──────── Data under study ────────
-- ==== Sys2Proof/WellFormed.lean ====
section
/-! DEFINITION. The two fields of a command word and the two checks that tell a command from a reserved word (rules R70 to
R72 and R76). Every term of Instr is well formed by its type, since the one operand is exactly a byte (rule R73): what can be
ill formed is a pair of fields, so the checks stand here, on the fields. -/

namespace Sys2Proof

/-- The two fields of a command word (rule R70). -/
structure CommandFields where
  /-- `op = cmd[15:8]`. -/
  op : Byte
  /-- `imm8 = cmd[7:0]`. -/
  imm8 : Byte
  deriving DecidableEq, Repr

/-- The two command formats (rules R71 and R72). -/
inductive Format where
  /-- No operand: `imm8` must be 0x00 (rule R71). -/
  | n
  /-- Byte operand: `imm8` is the message byte, any value (rule R72). -/
  | b
  deriving DecidableEq, Repr

/-- The format of an opcode, or none where the opcode is not assigned (rule R74). -/
def formatOf (op : Byte) : Option Format :=
  if op = 0x01 then some .n
  else if op = 0x02 then some .b
  else if op = 0x03 then some .n
  else if op = 0x04 then some .n
  else none

/-- Check 1: the opcode is assigned (rule R74). -/
def CommandFields.opAssigned (c : CommandFields) : Bool := (formatOf c.op).isSome

/-- Check 2: a format-N opcode comes with `imm8 = 0x00` (rule R71). -/
def CommandFields.operandLegal (c : CommandFields) : Bool :=
  match formatOf c.op with
  | some .n => c.imm8 = 0x00
  | some .b => true
  | none => true

/-- The fields stand for a command; every other pair is reserved (rule R76). -/
def CommandFields.wellFormed (c : CommandFields) : Bool := c.opAssigned && c.operandLegal

end Sys2Proof
end

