-- ==== Sys2Proof/Machine/System.lean ====
section
/-! DEFINITION. Several CORE instances side by side (rules R64 and R205): each has a whole state of its own, and one step of the
system is one step of one instance. -/

namespace Sys2Proof.Machine

/-- The instances of a system; they have no identifiers but their places in the list (DESIGN CHOICE, log entry 14). -/
abbrev System := List State

/-- One step of an instance by itself; an instance that could not go on would stay as it is. -/
def stepOrStay (s : State) : State :=
  match step s with
  | .next t => t
  | .fault _ => s
  | .refused _ => s

/-- Instance `k` takes one step (rule R64). -/
def System.stepAt (sys : System) (k : Nat) : System := List.modify sys k stepOrStay

end Sys2Proof.Machine
end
────────
All lines from the one with "inductive Format where" through the end of the records need to be copied exactly, and no other lines.

inductive Format where
  /-- No operand: `imm8` must be 0x00 (rule R71). -/
  | n
  /-- Byte operand: `imm8` is the message byte, any value (rule R72). -/
  | b
  deriving DecidableEq, Repr

/-- The format of an opcode, or none where the opcode is not assigned (rule R74). -/
def formatOf (op : Byte) : Option Format :=
  if op = 0x01 then some .n
  else if op = 0x02 then some .b
  else if op = 0x03 then some .n
  else if op = 0x04 then some .n
  else none

/-- Check 1: the opcode is assigned (rule R74). -/
def CommandFields.opAssigned (c : CommandFields) : Bool := (formatOf c.op).isSome

/-- Check 2: a format-N opcode comes with `imm8 = 0x00` (rule R71). -/
def CommandFields.operandLegal (c : CommandFields) : Bool :=
  match formatOf c.op with
  | some .n => c.imm8 = 0x00
  | some .b => true
  | none => true

/-- The fields stand for a command; every other pair is reserved (rule R76). -/
def CommandFields.wellFormed (c : CommandFields) : Bool := c.opAssigned && c.operandLegal

end Sys2Proof
end

-- ==== Sys2Proof/Machine/System.lean ====
section
/-! DEFINITION. Several CORE instances side by side (rules R64 and R205): each has a whole state of its own, and one step of the
system is one step of one instance. -/

namespace Sys2Proof.Machine

/-- The instances of a system; they have no identifiers but their places in the list (DESIGN CHOICE, log entry 14). -/
abbrev System := List State

/-- One step of an instance by itself; an instance that could not go on would stay as it is. -/
def stepOrStay (s : State) : State :=
  match step s with
  | .next t => t
  | .fault _ => s
  | .refused _ => s

/-- Instance `k` takes one step (rule R64). -/
def System.stepAt (sys : System) (k : Nat) : System := List.modify sys k stepOrStay

end Sys2Proof.Machine
end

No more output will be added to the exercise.